Write out, word for word, only the data from its first line to the line containing "(st, pivot) =>".

=== Begin Enclosure ===

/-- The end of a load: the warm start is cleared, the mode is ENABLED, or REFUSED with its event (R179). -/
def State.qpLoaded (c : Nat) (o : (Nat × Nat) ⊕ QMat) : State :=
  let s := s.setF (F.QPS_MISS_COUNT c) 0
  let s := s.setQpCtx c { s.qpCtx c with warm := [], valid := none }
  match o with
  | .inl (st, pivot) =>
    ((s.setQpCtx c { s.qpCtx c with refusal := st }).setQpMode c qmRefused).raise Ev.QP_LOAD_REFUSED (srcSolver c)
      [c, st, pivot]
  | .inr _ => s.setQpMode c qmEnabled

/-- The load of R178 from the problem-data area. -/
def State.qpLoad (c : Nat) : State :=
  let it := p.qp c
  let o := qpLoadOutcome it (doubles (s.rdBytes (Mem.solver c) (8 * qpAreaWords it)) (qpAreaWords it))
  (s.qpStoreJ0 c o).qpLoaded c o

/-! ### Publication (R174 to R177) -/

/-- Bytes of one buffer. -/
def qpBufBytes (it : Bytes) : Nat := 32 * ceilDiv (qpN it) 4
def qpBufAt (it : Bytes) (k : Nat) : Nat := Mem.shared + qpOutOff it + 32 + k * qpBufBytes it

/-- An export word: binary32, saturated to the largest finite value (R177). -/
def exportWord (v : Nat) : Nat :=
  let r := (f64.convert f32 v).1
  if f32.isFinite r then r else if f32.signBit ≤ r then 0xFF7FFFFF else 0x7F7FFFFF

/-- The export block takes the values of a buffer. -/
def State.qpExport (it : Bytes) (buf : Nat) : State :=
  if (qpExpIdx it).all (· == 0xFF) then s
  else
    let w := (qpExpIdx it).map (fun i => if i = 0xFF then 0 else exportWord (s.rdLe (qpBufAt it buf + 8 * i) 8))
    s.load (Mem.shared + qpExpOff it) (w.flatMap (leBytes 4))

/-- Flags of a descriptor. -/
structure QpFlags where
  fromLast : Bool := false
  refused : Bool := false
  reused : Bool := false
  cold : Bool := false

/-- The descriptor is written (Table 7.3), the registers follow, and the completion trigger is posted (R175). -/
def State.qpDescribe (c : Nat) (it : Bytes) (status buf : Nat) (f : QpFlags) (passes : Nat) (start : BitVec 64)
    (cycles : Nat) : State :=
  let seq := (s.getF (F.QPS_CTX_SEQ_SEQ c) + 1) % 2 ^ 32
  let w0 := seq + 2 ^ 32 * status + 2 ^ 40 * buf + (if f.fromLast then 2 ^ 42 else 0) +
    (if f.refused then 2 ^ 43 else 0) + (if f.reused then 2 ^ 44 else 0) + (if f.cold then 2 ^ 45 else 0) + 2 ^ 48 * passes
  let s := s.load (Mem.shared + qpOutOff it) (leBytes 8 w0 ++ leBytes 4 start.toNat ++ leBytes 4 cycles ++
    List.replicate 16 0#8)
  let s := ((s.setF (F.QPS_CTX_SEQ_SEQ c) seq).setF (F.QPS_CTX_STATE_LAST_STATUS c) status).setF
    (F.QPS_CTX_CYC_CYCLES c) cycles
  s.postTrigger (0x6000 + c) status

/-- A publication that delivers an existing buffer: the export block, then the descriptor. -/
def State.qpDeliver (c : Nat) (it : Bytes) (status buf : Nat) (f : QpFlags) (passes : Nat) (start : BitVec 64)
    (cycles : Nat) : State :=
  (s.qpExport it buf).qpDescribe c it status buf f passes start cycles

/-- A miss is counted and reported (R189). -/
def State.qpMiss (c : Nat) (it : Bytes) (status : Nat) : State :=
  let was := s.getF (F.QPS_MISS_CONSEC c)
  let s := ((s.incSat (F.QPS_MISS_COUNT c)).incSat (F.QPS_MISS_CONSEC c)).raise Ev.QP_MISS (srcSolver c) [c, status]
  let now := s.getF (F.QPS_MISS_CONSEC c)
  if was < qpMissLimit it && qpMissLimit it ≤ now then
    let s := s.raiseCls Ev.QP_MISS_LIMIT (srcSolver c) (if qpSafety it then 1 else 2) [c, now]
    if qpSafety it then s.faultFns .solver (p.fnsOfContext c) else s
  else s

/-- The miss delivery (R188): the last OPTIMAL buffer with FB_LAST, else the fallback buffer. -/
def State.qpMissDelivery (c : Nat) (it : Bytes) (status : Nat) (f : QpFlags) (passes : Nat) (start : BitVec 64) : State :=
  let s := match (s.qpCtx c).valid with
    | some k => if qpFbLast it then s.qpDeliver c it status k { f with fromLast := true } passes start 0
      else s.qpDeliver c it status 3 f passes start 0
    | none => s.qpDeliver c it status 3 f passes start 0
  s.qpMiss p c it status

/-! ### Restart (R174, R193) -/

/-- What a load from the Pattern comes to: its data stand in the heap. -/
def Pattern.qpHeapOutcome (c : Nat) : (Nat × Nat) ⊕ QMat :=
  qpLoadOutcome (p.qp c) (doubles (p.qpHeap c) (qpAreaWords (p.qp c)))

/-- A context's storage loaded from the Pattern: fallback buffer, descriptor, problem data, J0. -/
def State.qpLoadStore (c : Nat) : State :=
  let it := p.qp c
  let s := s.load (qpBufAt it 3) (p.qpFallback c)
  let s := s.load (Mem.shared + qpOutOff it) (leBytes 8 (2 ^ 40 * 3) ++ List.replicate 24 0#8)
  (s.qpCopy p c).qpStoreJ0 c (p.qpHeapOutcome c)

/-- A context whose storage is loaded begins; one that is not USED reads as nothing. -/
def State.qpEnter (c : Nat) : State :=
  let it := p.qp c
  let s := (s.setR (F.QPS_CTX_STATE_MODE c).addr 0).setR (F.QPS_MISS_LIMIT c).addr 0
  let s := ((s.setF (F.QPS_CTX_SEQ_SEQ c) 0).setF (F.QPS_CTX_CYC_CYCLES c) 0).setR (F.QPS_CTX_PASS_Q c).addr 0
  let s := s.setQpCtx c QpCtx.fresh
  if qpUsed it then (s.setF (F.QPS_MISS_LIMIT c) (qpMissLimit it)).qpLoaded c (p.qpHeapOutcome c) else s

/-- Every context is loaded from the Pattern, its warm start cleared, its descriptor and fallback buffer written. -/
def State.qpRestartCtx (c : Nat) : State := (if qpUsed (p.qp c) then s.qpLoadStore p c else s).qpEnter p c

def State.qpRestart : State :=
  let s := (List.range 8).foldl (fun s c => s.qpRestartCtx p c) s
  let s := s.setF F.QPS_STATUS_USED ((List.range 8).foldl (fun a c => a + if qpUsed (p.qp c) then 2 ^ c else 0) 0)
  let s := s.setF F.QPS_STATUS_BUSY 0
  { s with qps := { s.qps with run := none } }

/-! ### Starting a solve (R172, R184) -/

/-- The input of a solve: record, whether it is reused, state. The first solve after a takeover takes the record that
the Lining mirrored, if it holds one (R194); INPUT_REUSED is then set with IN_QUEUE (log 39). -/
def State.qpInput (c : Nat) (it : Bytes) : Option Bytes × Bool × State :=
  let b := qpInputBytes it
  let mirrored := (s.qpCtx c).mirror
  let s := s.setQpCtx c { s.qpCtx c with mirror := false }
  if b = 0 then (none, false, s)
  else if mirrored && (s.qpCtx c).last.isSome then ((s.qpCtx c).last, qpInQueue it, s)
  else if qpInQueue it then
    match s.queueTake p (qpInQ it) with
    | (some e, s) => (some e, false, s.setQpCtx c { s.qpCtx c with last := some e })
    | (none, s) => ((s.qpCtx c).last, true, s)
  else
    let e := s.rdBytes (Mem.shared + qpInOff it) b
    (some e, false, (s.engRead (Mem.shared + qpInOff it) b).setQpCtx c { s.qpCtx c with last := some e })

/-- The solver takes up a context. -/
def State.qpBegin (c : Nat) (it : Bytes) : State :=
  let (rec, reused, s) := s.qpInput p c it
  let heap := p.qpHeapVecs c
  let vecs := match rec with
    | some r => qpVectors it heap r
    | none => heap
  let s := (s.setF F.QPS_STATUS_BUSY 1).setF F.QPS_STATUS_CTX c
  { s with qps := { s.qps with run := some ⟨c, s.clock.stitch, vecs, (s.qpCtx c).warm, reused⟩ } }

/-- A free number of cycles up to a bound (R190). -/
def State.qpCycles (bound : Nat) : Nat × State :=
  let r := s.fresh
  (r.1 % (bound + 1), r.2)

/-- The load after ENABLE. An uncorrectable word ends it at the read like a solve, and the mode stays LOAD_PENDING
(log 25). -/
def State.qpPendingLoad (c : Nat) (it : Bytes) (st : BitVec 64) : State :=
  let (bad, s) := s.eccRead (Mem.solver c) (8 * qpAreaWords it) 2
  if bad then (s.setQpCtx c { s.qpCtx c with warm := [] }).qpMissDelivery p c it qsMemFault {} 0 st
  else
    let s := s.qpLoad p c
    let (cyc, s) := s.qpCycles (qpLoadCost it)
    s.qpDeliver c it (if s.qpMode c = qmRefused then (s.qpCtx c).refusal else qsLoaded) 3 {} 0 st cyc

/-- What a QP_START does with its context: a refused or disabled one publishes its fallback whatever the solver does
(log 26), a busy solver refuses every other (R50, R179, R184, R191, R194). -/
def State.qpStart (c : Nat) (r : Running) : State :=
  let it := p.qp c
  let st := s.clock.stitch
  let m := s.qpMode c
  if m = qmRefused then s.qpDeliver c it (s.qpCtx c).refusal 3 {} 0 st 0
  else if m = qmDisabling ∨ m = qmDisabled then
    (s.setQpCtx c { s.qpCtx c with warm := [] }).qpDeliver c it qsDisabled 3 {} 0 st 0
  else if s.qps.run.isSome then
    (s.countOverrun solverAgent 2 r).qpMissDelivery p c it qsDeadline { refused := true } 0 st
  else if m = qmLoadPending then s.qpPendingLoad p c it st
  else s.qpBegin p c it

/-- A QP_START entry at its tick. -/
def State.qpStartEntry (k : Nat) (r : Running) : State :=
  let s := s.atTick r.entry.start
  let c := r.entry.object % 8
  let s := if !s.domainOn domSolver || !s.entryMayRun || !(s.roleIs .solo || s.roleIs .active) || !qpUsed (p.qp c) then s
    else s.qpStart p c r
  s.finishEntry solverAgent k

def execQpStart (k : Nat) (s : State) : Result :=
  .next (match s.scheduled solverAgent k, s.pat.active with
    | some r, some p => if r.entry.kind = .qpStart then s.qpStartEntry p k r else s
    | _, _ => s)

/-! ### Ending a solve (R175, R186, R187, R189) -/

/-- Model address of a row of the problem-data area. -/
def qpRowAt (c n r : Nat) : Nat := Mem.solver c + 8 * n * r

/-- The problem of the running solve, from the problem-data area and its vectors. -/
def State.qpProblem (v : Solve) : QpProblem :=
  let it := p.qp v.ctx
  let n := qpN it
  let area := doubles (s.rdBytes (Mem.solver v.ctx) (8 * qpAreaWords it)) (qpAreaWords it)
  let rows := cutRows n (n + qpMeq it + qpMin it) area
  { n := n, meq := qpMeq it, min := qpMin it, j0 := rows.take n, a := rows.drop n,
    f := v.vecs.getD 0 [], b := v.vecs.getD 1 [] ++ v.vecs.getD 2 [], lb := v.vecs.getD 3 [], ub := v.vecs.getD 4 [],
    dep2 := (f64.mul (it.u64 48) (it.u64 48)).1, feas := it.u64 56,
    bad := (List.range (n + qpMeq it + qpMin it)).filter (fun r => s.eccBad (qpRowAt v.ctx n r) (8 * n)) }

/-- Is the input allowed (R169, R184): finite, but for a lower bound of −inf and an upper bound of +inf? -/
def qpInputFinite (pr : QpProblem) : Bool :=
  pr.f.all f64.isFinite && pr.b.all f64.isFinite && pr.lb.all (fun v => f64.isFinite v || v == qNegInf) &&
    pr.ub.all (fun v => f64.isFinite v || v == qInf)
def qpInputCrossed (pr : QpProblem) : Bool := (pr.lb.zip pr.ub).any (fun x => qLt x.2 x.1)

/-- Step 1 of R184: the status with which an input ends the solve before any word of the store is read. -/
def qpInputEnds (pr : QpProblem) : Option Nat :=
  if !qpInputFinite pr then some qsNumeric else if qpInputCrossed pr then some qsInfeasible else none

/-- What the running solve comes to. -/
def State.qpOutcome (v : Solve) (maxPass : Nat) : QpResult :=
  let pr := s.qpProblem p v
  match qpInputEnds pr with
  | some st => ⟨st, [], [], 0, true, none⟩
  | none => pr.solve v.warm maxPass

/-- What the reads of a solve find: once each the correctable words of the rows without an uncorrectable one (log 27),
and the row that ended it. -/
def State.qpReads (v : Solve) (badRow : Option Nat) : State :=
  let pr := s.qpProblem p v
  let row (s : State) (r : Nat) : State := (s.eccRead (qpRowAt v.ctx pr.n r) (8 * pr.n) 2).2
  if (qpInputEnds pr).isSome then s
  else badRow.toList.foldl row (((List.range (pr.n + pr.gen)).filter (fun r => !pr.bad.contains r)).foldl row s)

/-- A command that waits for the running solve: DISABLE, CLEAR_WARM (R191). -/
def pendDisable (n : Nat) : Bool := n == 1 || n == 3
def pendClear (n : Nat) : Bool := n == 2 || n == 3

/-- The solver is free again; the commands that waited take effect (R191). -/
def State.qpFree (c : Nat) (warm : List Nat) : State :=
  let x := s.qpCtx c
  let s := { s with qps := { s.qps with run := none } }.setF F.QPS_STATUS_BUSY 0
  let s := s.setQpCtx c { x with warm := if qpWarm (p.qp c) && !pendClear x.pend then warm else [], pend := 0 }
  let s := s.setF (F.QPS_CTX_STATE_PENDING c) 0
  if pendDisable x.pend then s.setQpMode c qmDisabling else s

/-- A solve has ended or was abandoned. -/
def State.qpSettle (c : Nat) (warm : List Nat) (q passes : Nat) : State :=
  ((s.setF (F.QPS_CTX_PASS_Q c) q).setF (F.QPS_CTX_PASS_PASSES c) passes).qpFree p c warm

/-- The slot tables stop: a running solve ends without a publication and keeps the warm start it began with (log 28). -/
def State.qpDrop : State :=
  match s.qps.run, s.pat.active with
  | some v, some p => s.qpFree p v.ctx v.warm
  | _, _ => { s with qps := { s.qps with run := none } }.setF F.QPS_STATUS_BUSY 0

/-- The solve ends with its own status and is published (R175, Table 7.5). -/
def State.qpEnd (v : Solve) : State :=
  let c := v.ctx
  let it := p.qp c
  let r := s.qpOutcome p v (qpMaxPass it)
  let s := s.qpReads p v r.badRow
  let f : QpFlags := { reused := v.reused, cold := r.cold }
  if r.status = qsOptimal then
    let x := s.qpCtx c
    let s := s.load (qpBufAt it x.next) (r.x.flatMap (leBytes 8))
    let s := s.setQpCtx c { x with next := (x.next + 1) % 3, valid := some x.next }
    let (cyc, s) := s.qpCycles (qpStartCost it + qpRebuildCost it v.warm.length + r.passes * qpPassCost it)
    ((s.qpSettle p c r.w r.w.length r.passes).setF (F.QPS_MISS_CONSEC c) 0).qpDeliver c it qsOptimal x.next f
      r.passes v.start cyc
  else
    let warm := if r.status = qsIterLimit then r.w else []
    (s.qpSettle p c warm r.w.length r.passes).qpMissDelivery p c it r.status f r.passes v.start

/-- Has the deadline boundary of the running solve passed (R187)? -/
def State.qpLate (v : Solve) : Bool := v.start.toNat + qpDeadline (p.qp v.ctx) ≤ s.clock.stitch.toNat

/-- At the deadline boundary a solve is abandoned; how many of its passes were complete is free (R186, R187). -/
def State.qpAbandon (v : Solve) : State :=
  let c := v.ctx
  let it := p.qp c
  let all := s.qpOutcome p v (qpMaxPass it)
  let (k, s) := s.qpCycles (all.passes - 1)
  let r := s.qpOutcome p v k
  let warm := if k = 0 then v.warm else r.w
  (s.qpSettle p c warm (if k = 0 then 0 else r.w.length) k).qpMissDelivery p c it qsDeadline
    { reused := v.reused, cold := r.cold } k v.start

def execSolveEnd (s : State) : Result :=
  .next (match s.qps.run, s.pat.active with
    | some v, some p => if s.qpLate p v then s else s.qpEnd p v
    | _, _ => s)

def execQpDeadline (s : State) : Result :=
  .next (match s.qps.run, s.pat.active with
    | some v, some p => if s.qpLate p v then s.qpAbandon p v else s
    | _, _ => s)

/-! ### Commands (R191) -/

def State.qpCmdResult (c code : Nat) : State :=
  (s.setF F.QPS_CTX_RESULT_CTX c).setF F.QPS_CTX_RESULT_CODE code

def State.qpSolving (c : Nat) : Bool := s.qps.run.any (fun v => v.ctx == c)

=== End Enclosure ===

Result of the exercise:
/-- The end of a load: the warm start is cleared, the mode is ENABLED, or REFUSED with its event (R179). -/
def State.qpLoaded (c : Nat) (o : (Nat × Nat) ⊕ QMat) : State :=
  let s := s.setF (F.QPS_MISS_COUNT c) 0
  let s := s.setQpCtx c { s.qpCtx c with warm := [], valid := none }
  match o with
  | .inl (st, pivot) =>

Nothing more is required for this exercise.